Пытаясь вспомнить точный момент, когда наши отношения начали разваливаться, я понимаю, что это случилось задолго до того, как я получила свою первую роль в кино и отправилась в Лос-Анджелес. Это произошло здесь, дома. Меня не было несколько дней, я уезжала на съемки в Ливерпуль. Небольшая роль в драме для BBC, ничего особенного. Я вернулась ужасно уставшей, но Бен уговаривал меня пообедать в ресторане и, когда я хотела отказаться, сделал предупреждающее лицо. Одеваясь перед выходом, я уронила сережку, и ее застежка упала под кровать. Маленький кусочек серебра породил эффект бабочки, навсегда изменивший курс нашего брака. Застежку я так и не нашла, зато нашла кое-что другое: красную помаду – чужую, не мою – и осознание того, что мой муж тоже уже не мой. Не могу сказать, что это была полная неожиданность: Бен – привлекательный мужчина, и я неоднократно замечала, как смотрят на него другие женщины.

Я никогда не обсуждала с ним свою находку. Я не сказала ему ни слова. Не осмелилась.
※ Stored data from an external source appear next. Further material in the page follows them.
-- ==== Sys2Proof/Config.lean ====
section
/-! DEFINITION. What an implementation fixes, and the values the spec leaves open. A free value is an opaque constant
without a body: no proof can learn its value (notes/assumptions). -/
namespace Sys2Proof.Config

/-- Value byte that a load finds under the poison code: draw number, then byte number (log 10). -/
opaque poisonByte : Nat → Nat → Byte
/-- Byte offset in the port buffer of a slot: link, slot, bytes per slot (14 R317, log 11). -/
opaque slotOffset : Nat → Nat → Nat → Nat
/-- What the part is fused with: the SHA3-512 digest of the vendor key, and the seed of the identity key pair, 32 bytes (16 R381, R382,
log 18). -/
opaque vendorDigest : BitVec 512
opaque seed : List Byte
/-- The vendor certificate kept in flash (16 R382, log 18). -/
opaque vendorCert : List Byte
/-- Randomness that a signature takes, 32 bytes, by draw number (FIPS 204 Algorithm 2, log 18). -/
opaque signRnd : Nat → List Byte
/-- Device serial, 16 bytes (16 Table 16-7, log 18). -/
opaque serial : List Byte
/-- Upper bits [55:8] of an engine ticket, by the number of the park (13 R303, log 21). -/
opaque ticketBase : Nat → Nat
/-- The firmware image that an update finds in device memory at an address (16 R383, log 18). -/
opaque firmwareImage : List (Nat × Byte) → Nat → Nat
/-- What a firmware image holds: its vendor key, and for stage k the bytes, the signature and the version (16 R381, log 18). -/
opaque imageKey : Nat → List Byte
opaque stageImage : Nat → Nat → List Byte
opaque stageSig : Nat → Nat → List Byte
opaque stageVersion : Nat → Nat → Nat

/-- The row, within its stack, that holds a device byte, and the words of a row that a copy of it cannot correct: draw number, stack, row
(16 R379, log 71). -/
opaque rowOf : Nat → Nat
opaque badWords : Nat → Nat → Nat → List Nat

/-- Control value of a slot without elements, for a node and the slot's number in its link (14 R322, log 30). -/
opaque emptyControl : Nat → Nat → Nat

/-- The set of a die's memory-side cache that a device line belongs to (11 R263, log 68). -/
opaque cacheSet : Nat → Nat
/-- The set of a die's translation cache for a context, space and virtual address (11 R268, log 8). -/
opaque tlbSet : Nat → Bool → Nat → Nat
/-- Ways of a memory-side cache (11 R263). -/
def cacheWays : Nat := 16

/-- The package's own Etesian number, which the spec leaves to the system (09 R214, 16 R375, log 12). -/
opaque ownPackage : Nat

/-- Spires in the package (00 R1). -/
def spires : Nat := 512
/-- Cupolas in the package (00 R1). -/
def cupolas : Nat := 32
/-- Dies (00 R1). -/
def dies : Nat := 8
/-- Device physical memory ends here: 768 GiB (11 R262). -/
def devEnd : Nat := 0xC000000000
/-- Bytes homed on one die: 96 GiB (11 R262). -/
def dieBytes : Nat := 0x1800000000
/-- Host physical addresses have 52 bits (11 R264). -/
def hostEnd : Nat := 2 ^ 52
/-- Scratchpad bytes of a Spire (11 R250). -/
def spadBytes : Nat := 0x200000
/-- Scalar data memory bytes of a Spire (11 R250). -/
def sdmBytes : Nat := 0x10000
/-- Port buffer bytes of a Spire (11 R250). -/
def portBytes : Nat := 0x8000
/-- Task table entries (12 R280). -/
def maxTasks : Nat := 16384
/-- Arrival table entries (12 R280). -/
def maxArrivals : Nat := 4096
/-- Credit table entries (12 R280). -/
def maxCredits : Nat := 4096
/-- Entries of a Spire's TLB, of a die's translation cache and its ways, of a die's cache of non-leaf entries, and of its
table of outstanding misses (11 R268, R269). -/
def tlbSize : Nat := 128
def dieTlbSize : Nat := 8192
def dieTlbWays : Nat := 8
def nonLeafSize : Nat := 512
def missTable : Nat := 1024
/-- Flits that a replay buffer holds, at a Tramontane link end and at an Etesian port (16 R373, R375). -/
def tramBuffer : Nat := 512
def portBuffer : Nat := 1024
/-- Copy-engine queue depth (13 R299). -/
def copyQueue : Nat := 64

end Sys2Proof.Config
end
Инспектор долго осматривает нашу спальню, и у меня возникает ощущение, что она грубо вспорола мое личное пространство и теперь там копается. Еще ребенком меня научили не доверять полиции, и я не доверяю ей до сих пор.

– Еще раз напомните мне, пожалуйста, когда точно вы видели мужа в последний раз, – говорит инспектор.

Когда он вышел из себя и превратился в кого-то совершенно мне незнакомого.

– Мы ужинали в индийском ресторане на главной улице… Я ушла немного раньше. Я плохо себя чувствовала.

– И вы не видели его, когда он пришел домой?

Видела.

– Нет, на следующий день я должна была рано вставать. Я уже легла, когда он вернулся.

Я знаю, что она знает, что я вру. Я даже не знаю зачем – наверное, от стыда и сожаления, – но ко лжи не прилагается чек, ее нельзя взять обратно.

– Вы спите в разных комнатах? – спрашивает инспектор.

Какое ей дело?

– Не всегда, у нас обоих беспорядочный график, он журналист, а я…

– Но вы слышали, как он вернулся домой.

Слышала. Чувствовала. Вдыхала запах.

– Да.

Ее внимание привлекает что-то за дверью, и она достает из кармана пару голубых латексных перчаток:

– А в этой спальне спите вы?

– Здесь обычно спим мы оба, позавчера было исключение.

– Ты когда-нибудь спишь в отдельной комнате, Уэйкли? – спрашивает она у своего молчаливого напарника.

– Раньше случалось, если мы ссорились. Тогда у нас еще были силы и время на ссоры. Но теперь у нас нет ни одной свободной комнаты, все заполнили несносные подростки, – отвечает он.

Оно умеет говорить.

– Почему у вас задвижка изнутри на двери спальни, миссис Синклер? – спрашивает она.

В первый момент я теряюсь.

– Я же говорила, меня преследовала женщина. Поэтому я серьезно подхожу к вопросам безопасности.

– Вы знаете, почему она выломана? – инспектор снова закрывает дверь, и мы видим сломанную металлическую петлю и трещины на деревянной раме.

Знаю.

Я чувствую, что краснею:

– Недавно задвижку заело, и мужу пришлось выломать дверь.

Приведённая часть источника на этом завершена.